T*$\varepsilon$ -- Bounded-Suboptimal Efficient Motion Planning for Minimum-Time Planar Curvature-Constrained Systems
This addresses motion planning for systems with speed ranges and unbounded acceleration, offering efficiency gains for applications such as drone navigation, though it is incremental in improving existing methods.
The paper tackles the problem of finding collision-free, minimum-time paths for curvature-constrained systems like fixed-wing drones by proposing a bounded-suboptimal planning framework that reduces computational cost. It demonstrates runtime reductions of several orders of magnitude compared to state-of-the-art methods while providing quality guarantees.

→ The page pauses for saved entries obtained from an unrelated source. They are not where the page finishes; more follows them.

def espDecap (p : Bytes) (num : Nat) (b : Bytes) (ls : List Nat) (v : InView) : Except (Nat × Nat) Inlined :=
  let aad := toBE 4 (sId p) ++ (if sFlag p fExt then toBE 8 num else toBE 4 num)
  match gcmOpen (sKeys p) (nonceOf p num) aad v.ct v.tag with
  | none => .error (stAuthFail, cdIcv)
  | some pt =>
    let nx := (pt.getD (pt.length - 1) 0).toNat
    let pad := (pt.getD (pt.length - 2) 0).toNat
    if pt.length < pad + 2 ∨ sliceB pt (pt.length - 2 - pad) pad ≠ padBytes pad then .error formatFault
    else
      let inner := pt.take (pt.length - 2 - pad)
      let o := (layerOff p ls).getD 0
      if sFlag p fTunnel then
        if nx = 4 ∨ nx = 41 then
          let hd := putB (b.take o) (o - 2) (toBE 2 (if nx = 4 then 0x0800 else 0x86DD))
          .ok ⟨hd ++ inner, -Int.ofNat (v.start + 16 - o), shiftOut ls o (v.start + 16 - o)⟩
        else .error formatFault
      else
        match ipAt b o with
        | none => .error formatFault
        | some (_, po) => .ok ⟨putB (b.take v.start) po (toBE 1 nx) ++ inner, -16, shiftOut ls v.start 16⟩

/-- The SecTAG of a session for a number and the length of the secure data (IEEE 802.1AE-2018). -/
def secTag (p : Bytes) (an ctr n : Nat) : Bytes :=
  let tci := (if sFlag p fSci then 0x20 else 0) + (if sFlag p fEncrypt then 0x0C else 0) + an
  toBE 2 0x88E5 ++ toBE 1 tci ++ toBE 1 (if n < 48 then n else 0) ++ toBE 4 ctr ++
    (if sFlag p fSci then toBE 8 (sId p) else [])

def macsecProtect (p : Bytes) (an ctr : Nat) (b : Bytes) (ls : List Nat) : Except (Nat × Nat) Inlined :=
  if b.length < 12 then .error formatFault
  else
    let data := b.drop 12
    let tag := secTag p an ctr data.length
    let hd := b.take 12 ++ tag
    let body := if sFlag p fEncrypt then gcmSeal (sKeys p) (nonceOf p ctr) hd data
      else data ++ gcmSeal (sKeys p) (nonceOf p ctr) (hd ++ data) []
    .ok ⟨hd ++ body, Int.ofNat tag.length, shiftIn ls 12 tag.length⟩

def macsecView (p : Bytes) (b : Bytes) : Except (Nat × Nat) InView :=
  let tci := (b.getD 14 0).toNat
  let sl := (b.getD 15 0).toNat
  let sc := tci.testBit 5
  let hl := if sc then 16 else 8
  if beAt b 12 2 ≠ 0x88E5 ∨ b.length < 12 + hl + 16 ∨ tci.testBit 7 ∨ sc ≠ sFlag p fSci ∨
      tci.testBit 3 ≠ sFlag p fEncrypt ∨ tci.testBit 2 ≠ sFlag p fEncrypt ∨ 48 ≤ sl ∨
      (sl ≠ 0 ∧ b.length < 12 + hl + sl + 16) then .error formatFault
  else if sc ∧ beAt b 20 8 ≠ sId p then .error (stAuthFail, cdSa)
  else
    let n := if sl = 0 then b.length - 12 - hl - 16 else sl
    .ok ⟨beAt b 16 4, 12, hl, sliceB b (12 + hl) n, sliceB b (12 + hl + n) 16⟩

def macsecValidate (p : Bytes) (num : Nat) (b : Bytes) (ls : List Nat) (v : InView) : Except (Nat × Nat) Inlined :=
  let hd := b.take (12 + v.hlen)
  let r := if sFlag p fEncrypt then gcmOpen (sKeys p) (nonceOf p num) hd v.ct v.tag
    else (gcmOpen (sKeys p) (nonceOf p num) (hd ++ v.ct) [] v.tag).map (fun _ => v.ct)
  match r with
  | none => .error (stAuthFail, cdIcv)
  | some pt => .ok ⟨b.take 12 ++ pt, -Int.ofNat v.hlen, shiftOut ls 12 v.hlen⟩

/-- The record header of TLS 1.3 for `n` bytes of protected data (RFC 8446). -/
def tlsHeader (n : Nat) : Bytes := toBE 1 0x17 ++ toBE 2 0x0303 ++ toBE 2 n

/-- The greatest TLSInnerPlaintext (RFC 8446). -/
def tlsMax : Nat := 2 ^ 14 + 1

We consider the problem of finding collision-free paths for curvature-constrained systems in the presence of obstacles while minimizing execution time. Specifically, we focus on the setting where a planar system can travel at some range of speeds with unbounded acceleration. This setting can model many systems, such as fixed-wing drones. Unfortunately, planning for such systems might require evaluating many (local) time-optimal transitions connecting two close-by configurations, which is computationally expensive. Existing methods either pre-compute all such transitions in a preprocessing stage or use heuristics to speed up the search, thus foregoing any guarantees on solution quality. Our key insight is that computing all the time-optimal transitions is both~(i)~computationally expensive and~(ii)~unnecessary for many problem instances. We show that by finding bounded-suboptimal solutions (solutions whose cost is bounded by $1+\varepsilon$ times the cost of the optimal solution for any user-provided $\varepsilon$) and not time-optimal solutions, one can dramatically reduce the number of time-optimal transitions used. We demonstrate using empirical evaluation that our planning framework can reduce the runtime by several orders of magnitude compared to the state-of-the-art while still providing guarantees on the quality of the solution.